Снова чиркнула спичка и надо мной поплыл приятный запах свежезакуренного табака. Тогда я села и глянула в лицо реальности.
В двух шагах от меня сидела живая Верка, и красноватый огонек сигареты мерцательно освещал её осунувшееся лицо. Прическа у бедняжки была, прямо скажем, дикая.
– И мне дай, пожалуйста, – слабым голосом попросила я.
Верочка отдала мою сумку, я достала сигареты и спички. Теперь мы обе сидели на полу и задумчиво курили.
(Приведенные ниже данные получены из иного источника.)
-- ==== Sys2Proof/Certificates/Slice0/Obligations.lean ====
section
/-! DEFINITION. The statements for the provers. -/
open Sys2Proof Sys2Proof.Machine

/-! ## Encodings (R2, R108, R114 to R118) -/

/-- The decoder and the encoder agree on every word: every well-formed instruction that has an encoding is decoded from its word, chained or not,
with every operand; every word that decodes stands for a well-formed instruction and is its encoding, so no two words have one meaning. -/
def Obligations.EncodeDecode : Prop :=
  (∀ (c : Bool) (i : Instr), i.wellFormed = true → isEvent i = false → decodeWord (encode c i) = .ok (c, i)) ∧
  ∀ (w : W32) (c : Bool) (i : Instr), decodeWord w = .ok (c, i) → i.wellFormed = true ∧ isEvent i = false ∧ encode c i = w

/-- Words that the spec writes out (R112, R120, R125, R141, R144, R147, R163, R174 to R178, R184, R190, R193, R218, R221) decode to what it says they are,
and the reserved majors are refused (R116, R117). -/
def Obligations.DecodedWords : Prop :=
  decodeWord 0x00000000 = .ok (false, .nop) ∧ decodeWord 0x00040000 = .ok (false, .exit) ∧ decodeWord 0x00100000 = .ok (false, .tret) ∧
  decodeWord 0x1611FFFF = .ok (false, .sli 8 (-1)) ∧ decodeWord 0x2E017E00 = .ok (false, .jr 191) ∧
  decodeWord 0x40404183 = .ok (false, .vfmaF64 8 2 3 0) ∧ decodeWord 0x5E17FFFF = .ok (false, .vmovi 2 (-1)) ∧
  decodeWord 0x583C3001 = .ok (false, .vredAddF64 30 6 0) ∧ decodeWord 0x583E0310 = .ok (false, .vballot 31 3) ∧
  decodeWord 0x6438A069 = .ok (false, .st 7 20 3 2 1) ∧ decodeWord 0x73128000 = .ok (false, .fenceAr 1 40) ∧
  decodeWord 0x7604A007 = .ok (false, .rgnMark 40 7) ∧ decodeWord 0x3A000002 = .ok (false, .tzero 0) ∧
  decodeWord 0x3A050003 = .ok (false, .mbatch 40) ∧
  decodeWord 0x3400007C = .ok (false, .jset 124) ∧ decodeWord 0x3210004B = .ok (false, .brvSplit 0 1 75) ∧
  decodeWord 0x36160000 = .ok (false, .rep 2 6 0) ∧ decodeWord 0xDA208288 = .ok (true, .vaddsF64 4 4 20 2) ∧
  decodeWord 0x0A2A2A01 = .ok (false, .saddi 21 21 1) ∧ decodeWord 0xE210502C = .ok (true, .ld 2 10 1 3 0) ∧
  decodeWord 0xC0186200 = .ok (true, .vaddF64 3 3 4 0) ∧ decodeWord 0x30805FFE = .ok (false, .loop 1 5 (-2)) ∧
  decodeWord 0x5C394340 = .ok (false, .vget 7 40 13) ∧ decodeWord 0x6100C120 = .ok (false, .pfroms 4 9) ∧
  ∀ w : W32, (w.toNat / 2 ^ 25 % 64 = 0x3E ∨ w.toNat / 2 ^ 25 % 64 = 0x3F) → decodeWord w = .error .reservedMajor

/-! ## Scalar instructions (R52, R56, R129 to R133) -/

/-- The tables of R130 to R132: every scalar form completes and writes its destination with the value its table gives. -/
def Obligations.ScalarResults : Prop :=
  ∀ (i : Instr) (x : ScalarForm) (s : State), scalarForm i = some x → i.wellFormed = true → isSource x.a → isDest x.d →
    (∀ d n, i = .shin d n → d.toNat ≤ 192) →
    exec i s = .next (advance (destOf s x.d (x.f (sourceOf s x.a) (sreg s x.b.toNat) (x.oldOf s))))

/-- R131, whole: SCMP writes 1 to sd when its condition holds and 0 otherwise; the condition is fn3, by the table; fn3 = 7 is reserved. -/
def Obligations.ScalarCompare : Prop :=
  (∀ (d a : BitVec 8) (b : BitVec 6) (k : BitVec 3) (s : State), isSource a → isDest d →
    let x := sourceOf s a
    let y := sreg s b.toNat
    let writes (p : Prop) : Prop := (p → exec (.scmp d a b k) s = .next (advance (destOf s d 1))) ∧
      (¬ p → exec (.scmp d a b k) s = .next (advance (destOf s d 0)))
    (k = 0 → writes (x = y)) ∧ (k = 1 → writes (x ≠ y)) ∧ (k = 2 → writes (x.toInt < y.toInt)) ∧ (k = 3 → writes (y.toInt ≤ x.toInt)) ∧
    (k = 4 → writes (x.toNat < y.toNat)) ∧ (k = 5 → writes (y.toNat ≤ x.toNat)) ∧ (k = 6 → writes (x &&& y ≠ 0))) ∧
  ∀ (c : BitVec 1) (d a : BitVec 8) (b : BitVec 6) (k : BitVec 3),
    decodeWord (packSR c 4 d a b k) = if k = 7 then .error .reservedCode else .ok (c == 1#1, .scmp d a b k)

/-- Traps of the operands (R23, R52, R133, R343): a scalar source or destination that R52 does not allow, of the scalar integer and floating-point
instructions, VSOP, VBCST, PFROMS, VGET, VPUT, reductions and votes, or a special but %zero for SHIN; a reserved rounding mode of SCVTF, SCVTI, VRINT or VCVT; a vector
register beyond the allotment. The instruction has no effect.
The model's own: the detail numbers (log 20), the order of operand limits (log 92). -/
def Obligations.OperandTraps : Prop :=
  (∀ (i : Instr) (x : ScalarForm) (s : State), scalarForm i = some x →
    (¬ isSource x.a ∨ ¬ isDest x.d ∨ ∃ d n, i = .shin d n ∧ 192 < d.toNat) →
    exec i s = .next (takeTrap s { cause := 3 })) ∧
  (∀ (i : Instr) (s : State), i.wellFormed = true → badRounding i = true → exec i s = .next (takeTrap s { cause := 3, detail := 1 })) ∧
  (∀ (i : Instr) (s : State) (x : VectorForm), vectorForm s i = some x → i.wellFormed = true → badRounding i = false →
    (∀ b, scalarSource i = some b → isSource b) → (∃ r ∈ x.d :: x.regs, 8 * s.cur.blocks ≤ r) →
    exec i s = .next (takeTrap s { cause := 6 })) ∧
  (∀ (i : Instr) (x : ScalarFloatForm) (s : State), scalarFloatForm i = some x → badRounding i = false → (s.core s.curCore).resFp = false →
    (¬ isSource x.a ∨ ¬ isDest x.d) → exec i s = .next (takeTrap s { cause := 3 })) ∧
  (∀ (i : Instr) (b : BitVec 8) (s : State), (scalarSource i = some b ∨ predSource i = some b) → ¬ isSource b →
    exec i s = .next (takeTrap s { cause := 3 })) ∧
  (∀ (v : BitVec 6) (a : BitVec 8) (n : BitVec 5) (s : State), (¬ isSource a → exec (.vput v a n) s = .next (takeTrap s { cause := 3 })) ∧
    (v.toNat < 8 * s.cur.blocks → ¬ isDest a → exec (.vget v a n) s = .next (takeTrap s { cause := 3 })) ∧
    (8 * s.cur.blocks ≤ v.toNat → exec (.vget v a n) s = .next (takeTrap s { cause := 6 }) ∧
      (isSource a → exec (.vput v a n) s = .next (takeTrap s { cause := 6 })))) ∧
  (∀ (i : Instr) (x : ReduceForm) (s : State), reduceForm i = some x → (x.fp64 = true → (s.core s.curCore).resFp = false) →
    (8 * s.cur.blocks ≤ x.a → exec i s = .next (takeTrap s { cause := 6 })) ∧
    (x.a < 8 * s.cur.blocks → ¬ isDest x.d → exec i s = .next (takeTrap s { cause := 3 }))) ∧
  ∀ (i : Instr) (s : State) (d : BitVec 8) (v : W64), voteForm s i = some (d, v) → voteRegs i = [] → ¬ isDest d →
    exec i s = .next (takeTrap s { cause := 3 })

/-- What a scalar instruction leaves unchanged: every register but its destination, every flag unless %fpst is the destination, memory. -/
def Obligations.ScalarFrame : Prop :=
  ∀ (i : Instr) (x : ScalarForm) (s t : State), scalarForm i = some x → i.wellFormed = true → isSource x.a → isDest x.d →
    (∀ d n, i = .shin d n → d.toNat ≤ 192) → exec i s = .next t →
    RegistersKept { scalar := fun n => n == x.d.toNat, flags := x.d.toNat == 208 } s t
– Малышева, что всё это значит? – наконец спросила Верочка и заплакала, сквозь слезы прорывался следующий текст. – Я сижу тут в гнусном подвале тысячу лет, на хлебе и воде. Помыться негде, один туалет грязный, сплю на ящиках, холодно, страшно… Мужик этот мерзкий втолкнул меня сюда и всё… Сквозь щелку гадостную буханку сует, и ни слова. Уже почти с ума спятила, читаю газеты день и ночь, ничего не понимаю, хожу наощупь, дверь царапаю, плачу, кричу – и ничего! Теперь ты вдруг влетела, завизжала и лежишь, как мертвая… Малышева, что это?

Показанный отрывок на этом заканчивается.